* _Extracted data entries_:

▽

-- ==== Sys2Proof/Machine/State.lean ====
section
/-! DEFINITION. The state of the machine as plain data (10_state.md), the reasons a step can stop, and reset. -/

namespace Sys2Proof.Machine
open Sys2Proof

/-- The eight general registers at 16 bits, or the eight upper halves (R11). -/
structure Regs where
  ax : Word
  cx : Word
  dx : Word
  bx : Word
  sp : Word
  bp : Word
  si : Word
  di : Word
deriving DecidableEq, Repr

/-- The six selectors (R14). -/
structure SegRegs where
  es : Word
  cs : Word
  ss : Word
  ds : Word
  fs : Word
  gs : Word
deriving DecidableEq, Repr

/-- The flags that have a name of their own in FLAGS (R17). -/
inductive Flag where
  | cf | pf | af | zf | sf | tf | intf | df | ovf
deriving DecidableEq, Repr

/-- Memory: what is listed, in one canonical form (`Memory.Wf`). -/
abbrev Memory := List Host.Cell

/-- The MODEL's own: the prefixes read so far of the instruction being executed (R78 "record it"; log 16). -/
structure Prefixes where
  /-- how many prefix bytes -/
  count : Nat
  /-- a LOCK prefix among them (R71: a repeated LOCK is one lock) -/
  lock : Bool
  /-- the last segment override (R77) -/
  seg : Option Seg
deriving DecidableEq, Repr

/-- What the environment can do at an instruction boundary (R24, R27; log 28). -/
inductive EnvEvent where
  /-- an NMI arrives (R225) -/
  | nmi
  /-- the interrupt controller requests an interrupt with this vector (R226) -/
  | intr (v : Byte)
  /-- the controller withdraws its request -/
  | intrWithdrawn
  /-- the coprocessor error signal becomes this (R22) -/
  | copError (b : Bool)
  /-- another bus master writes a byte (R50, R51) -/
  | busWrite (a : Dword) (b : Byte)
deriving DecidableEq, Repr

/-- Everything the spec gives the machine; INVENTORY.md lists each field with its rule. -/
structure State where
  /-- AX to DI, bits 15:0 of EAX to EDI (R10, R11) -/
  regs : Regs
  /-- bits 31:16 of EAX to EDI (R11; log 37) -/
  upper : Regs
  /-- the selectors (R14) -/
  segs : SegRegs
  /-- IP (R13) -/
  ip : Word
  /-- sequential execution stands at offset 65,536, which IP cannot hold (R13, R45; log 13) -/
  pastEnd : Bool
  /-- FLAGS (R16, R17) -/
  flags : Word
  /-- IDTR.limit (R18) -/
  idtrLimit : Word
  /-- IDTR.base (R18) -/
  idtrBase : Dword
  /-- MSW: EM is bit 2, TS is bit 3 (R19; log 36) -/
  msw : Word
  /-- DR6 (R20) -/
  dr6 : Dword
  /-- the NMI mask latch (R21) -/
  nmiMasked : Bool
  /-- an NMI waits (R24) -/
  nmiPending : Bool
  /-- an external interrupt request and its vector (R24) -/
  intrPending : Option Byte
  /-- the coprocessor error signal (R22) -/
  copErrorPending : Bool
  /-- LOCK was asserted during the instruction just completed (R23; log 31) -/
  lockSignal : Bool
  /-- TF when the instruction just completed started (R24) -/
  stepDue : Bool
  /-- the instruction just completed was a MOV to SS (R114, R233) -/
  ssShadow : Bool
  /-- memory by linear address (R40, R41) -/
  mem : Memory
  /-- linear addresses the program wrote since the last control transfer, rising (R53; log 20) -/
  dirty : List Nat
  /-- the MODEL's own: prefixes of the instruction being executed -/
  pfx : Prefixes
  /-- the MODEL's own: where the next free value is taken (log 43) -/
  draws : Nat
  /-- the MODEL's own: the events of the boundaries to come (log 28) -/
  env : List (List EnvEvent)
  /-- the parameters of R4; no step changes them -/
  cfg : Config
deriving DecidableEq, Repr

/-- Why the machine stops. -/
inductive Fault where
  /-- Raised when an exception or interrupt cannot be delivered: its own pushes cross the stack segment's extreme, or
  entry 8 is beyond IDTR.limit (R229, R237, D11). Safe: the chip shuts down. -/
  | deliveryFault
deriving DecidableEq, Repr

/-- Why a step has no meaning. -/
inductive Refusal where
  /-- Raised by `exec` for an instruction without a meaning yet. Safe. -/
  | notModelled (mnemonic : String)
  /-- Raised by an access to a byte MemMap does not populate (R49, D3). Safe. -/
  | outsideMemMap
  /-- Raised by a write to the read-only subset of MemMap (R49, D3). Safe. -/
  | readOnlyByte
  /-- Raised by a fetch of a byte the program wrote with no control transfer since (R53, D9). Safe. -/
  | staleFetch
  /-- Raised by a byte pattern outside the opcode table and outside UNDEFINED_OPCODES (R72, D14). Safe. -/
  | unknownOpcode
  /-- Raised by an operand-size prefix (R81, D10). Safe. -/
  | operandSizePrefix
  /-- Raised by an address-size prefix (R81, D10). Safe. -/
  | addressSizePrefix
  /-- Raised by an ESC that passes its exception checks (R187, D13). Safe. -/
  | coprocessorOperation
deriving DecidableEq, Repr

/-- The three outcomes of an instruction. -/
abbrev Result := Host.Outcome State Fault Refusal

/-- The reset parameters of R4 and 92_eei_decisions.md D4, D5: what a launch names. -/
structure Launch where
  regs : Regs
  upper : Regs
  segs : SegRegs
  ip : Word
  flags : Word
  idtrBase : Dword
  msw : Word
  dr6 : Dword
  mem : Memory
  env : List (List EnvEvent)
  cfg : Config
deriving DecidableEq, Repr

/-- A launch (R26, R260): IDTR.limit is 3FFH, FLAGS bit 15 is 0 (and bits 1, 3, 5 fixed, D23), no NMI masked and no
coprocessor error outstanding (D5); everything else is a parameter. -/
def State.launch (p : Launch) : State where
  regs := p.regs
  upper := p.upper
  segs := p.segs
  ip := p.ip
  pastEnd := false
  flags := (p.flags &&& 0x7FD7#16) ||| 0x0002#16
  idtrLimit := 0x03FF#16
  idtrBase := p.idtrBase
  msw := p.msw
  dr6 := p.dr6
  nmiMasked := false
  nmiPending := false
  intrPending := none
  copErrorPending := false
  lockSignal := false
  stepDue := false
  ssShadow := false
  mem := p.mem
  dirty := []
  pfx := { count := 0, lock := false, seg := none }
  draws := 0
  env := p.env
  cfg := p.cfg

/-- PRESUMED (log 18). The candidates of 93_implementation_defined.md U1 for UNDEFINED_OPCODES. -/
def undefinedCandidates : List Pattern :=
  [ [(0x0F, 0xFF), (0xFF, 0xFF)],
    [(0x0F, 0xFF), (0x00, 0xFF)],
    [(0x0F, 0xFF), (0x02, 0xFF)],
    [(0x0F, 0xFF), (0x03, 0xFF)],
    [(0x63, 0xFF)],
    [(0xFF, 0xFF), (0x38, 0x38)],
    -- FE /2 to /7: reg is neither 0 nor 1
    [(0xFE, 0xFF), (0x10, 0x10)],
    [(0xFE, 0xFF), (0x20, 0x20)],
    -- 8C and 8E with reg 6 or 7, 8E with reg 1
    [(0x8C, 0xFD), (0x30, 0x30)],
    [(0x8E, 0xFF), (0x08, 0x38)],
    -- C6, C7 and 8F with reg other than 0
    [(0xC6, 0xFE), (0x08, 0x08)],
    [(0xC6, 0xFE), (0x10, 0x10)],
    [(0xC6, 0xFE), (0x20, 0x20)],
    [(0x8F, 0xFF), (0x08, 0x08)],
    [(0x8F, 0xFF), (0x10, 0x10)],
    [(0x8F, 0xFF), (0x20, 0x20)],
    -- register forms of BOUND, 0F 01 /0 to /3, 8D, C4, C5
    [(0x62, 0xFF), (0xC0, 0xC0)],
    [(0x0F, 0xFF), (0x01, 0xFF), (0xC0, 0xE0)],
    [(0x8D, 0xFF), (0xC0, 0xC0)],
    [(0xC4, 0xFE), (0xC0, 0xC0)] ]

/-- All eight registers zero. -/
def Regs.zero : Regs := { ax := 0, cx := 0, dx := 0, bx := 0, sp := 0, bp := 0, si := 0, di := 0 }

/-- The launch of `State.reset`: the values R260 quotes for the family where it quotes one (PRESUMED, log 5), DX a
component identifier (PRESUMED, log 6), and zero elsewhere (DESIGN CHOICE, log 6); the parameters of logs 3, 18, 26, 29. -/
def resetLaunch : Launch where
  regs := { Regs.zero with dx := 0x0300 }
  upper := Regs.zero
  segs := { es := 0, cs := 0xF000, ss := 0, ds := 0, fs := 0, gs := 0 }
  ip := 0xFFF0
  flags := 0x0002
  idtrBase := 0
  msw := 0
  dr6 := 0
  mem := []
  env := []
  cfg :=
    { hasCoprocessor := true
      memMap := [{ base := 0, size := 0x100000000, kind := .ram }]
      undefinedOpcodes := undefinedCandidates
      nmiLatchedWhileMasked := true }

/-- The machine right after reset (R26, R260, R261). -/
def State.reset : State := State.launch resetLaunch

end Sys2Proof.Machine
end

△

* _TASK DESCRIPTION_: Reproduce, character for character, only the lines of the preceding data that start at the line with "(R11; log 37) -/" and end at the line with "dirty : List Nat", both included.

* _RESULT OF THIS TASK_:
  /-- bits 31:16 of EAX to EDI (R11; log 37) -/
  upper : Regs
  /-- the selectors (R14) -/
  segs : SegRegs
  /-- IP (R13) -/
  ip : Word
  /-- sequential execution stands at offset 65,536, which IP cannot hold (R13, R45; log 13) -/
  pastEnd : Bool
  /-- FLAGS (R16, R17) -/
  flags : Word
  /-- IDTR.limit (R18) -/
  idtrLimit : Word
  /-- IDTR.base (R18) -/
  idtrBase : Dword
  /-- MSW: EM is bit 2, TS is bit 3 (R19; log 36) -/
  msw : Word
  /-- DR6 (R20) -/
  dr6 : Dword
  /-- the NMI mask latch (R21) -/
  nmiMasked : Bool
  /-- an NMI waits (R24) -/
  nmiPending : Bool
  /-- an external interrupt request and its vector (R24) -/
  intrPending : Option Byte
  /-- the coprocessor error signal (R22) -/
  copErrorPending : Bool
  /-- LOCK was asserted during the instruction just completed (R23; log 31) -/
  lockSignal : Bool
  /-- TF when the instruction just completed started (R24) -/
  stepDue : Bool
  /-- the instruction just completed was a MOV to SS (R114, R233) -/
  ssShadow : Bool
  /-- memory by linear address (R40, R41) -/
  mem : Memory
  /-- linear addresses the program wrote since the last control transfer, rising (R53; log 20) -/
  dirty : List Nat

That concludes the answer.